## Exercise:
Below are the entries; output exactly the lines from the one containing "let s := s.count (modCtr 0x0060 0)" through the final line, inclusive.

Stored items:
● ● ●

/-- What the device signs. -/
def deviceBytes (th : BitVec 512) : List Byte := signBytes "AST1 device" th

/-- What the client signs: TH with the device signature. -/
def clientBytes' (th : BitVec 512) (sig : BitVec 37016) : List Byte :=
  signBytes "AST1 client" (Config.sha3 (leBytes 64 th.toNat ++ leBytes 4627 sig.toNat))

/-- The two keys of an endpoint, client to device and device to client (R356). -/
def endpointKeys (ss : BitVec 256) (th : BitVec 512) : BitVec 256 × BitVec 256 :=
  let km := (Config.sha3 (leBytes 32 ss.toNat ++ leBytes 64 th.toNat)).toNat
  (BitVec.ofNat 256 km, BitVec.ofNat 256 (km / 2 ^ 256))

/-- The header of a handshake packet. -/
def handshakeHdr (ptype : Nat) (number : BitVec 8) (conn : BitVec 32) (len : Nat) : AstHdr :=
  { version := 1#8, ptype := BitVec.ofNat 4 ptype, ackReq := false, resume := false, endpoint := number, conn := conn, seq := 0#64, ack := 0#64,
    low := 0#64, sack := 0#64, len := BitVec.ofNat 16 len, window := 0#16, rsvd := 0#42 }

end Sys2Proof

namespace Sys2Proof.Machine

/-! ## Frames (R346, R347) -/

/-- A frame or packet discarded without a response, and counted (0x0061). -/
def State.discard (s : State) : State := s.count (modCtr 0x0061 0)

/-- Does a frame's tagging suit the plate's VLAN? -/
def HostPortRec.vlanOk (h : HostPortRec) (tags : List (BitVec 12)) : Bool :=
  match tags with
  | [] => true
  | [v] => h.vlan ≠ 0#12 && v = h.vlan
  | _ => false

/-- UDP ports of PTP (R31). -/
def isPtpPort (p : BitVec 16) : Bool := p = 319#16 || p = 320#16

/-- An IP body at one of the module's addresses. -/
def State.ipBody (s : State) (h : HostPortRec) (b : IpBody) : State :=
  match b with
  | .udp port ok => if ok && (port = h.astPort || isPtpPort port) then s else s.discard
  | .echoRequest => if h.echo then s.emit .echoReply else s.discard
  | .solicit _ | .other => s.discard

/-- Is a frame one for this module: unicast to it, or a broadcast or multicast of a protocol it answers? Counts of other frames are not kept
(Table 20.9). -/
def forUs (f : EthFrame) (h : HostPortRec) : Bool :=
  match f.body with
  | .arp t => t = h.ipv4 && h.ipv4 ≠ 0#32
  | .ipv6 _ _ _ (.solicit t) => t = h.ipv6 && h.ipv6 ≠ 0#128
  | .ptp => true
  | _ => f.toUs

/-- ETHERNET_FRAME (R347): a frame for this module is counted; it is accepted, answered, or discarded and counted. -/
def execEthernetFrame (f : EthFrame) (s : State) : Res :=
  .next (match s.hostport with
    | none => s
    | some h =>
      if !s.trans.linkUp || !h.vlanOk f.vlan || !forUs f h then s
      else
        let s := s.count (modCtr 0x0060 0)
        match f.body with
        | .ptp => s
        | .arp _ => s.emit .arpReply
        | .ipv4 dst frag opts b => if dst = h.ipv4 && h.ipv4 ≠ 0#32 && !frag && !opts then s.ipBody h b else s.discard
        | .ipv6 dst frag ext b =>
          match b with
          | .solicit _ => s.emit .ndReply
          | _ => if dst = h.ipv6 && h.ipv6 ≠ 0#128 && !frag && !ext then s.ipBody h b else s.discard
        | .pause | .other => s.discard)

● ● ●

## Result for this exercise:
        let s := s.count (modCtr 0x0060 0)
        match f.body with
        | .ptp => s
        | .arp _ => s.emit .arpReply
        | .ipv4 dst frag opts b => if dst = h.ipv4 && h.ipv4 ≠ 0#32 && !frag && !opts then s.ipBody h b else s.discard
        | .ipv6 dst frag ext b =>
          match b with
          | .solicit _ => s.emit .ndReply
          | _ => if dst = h.ipv6 && h.ipv6 ≠ 0#128 && !frag && !ext then s.ipBody h b else s.discard
        | .pause | .other => s.discard)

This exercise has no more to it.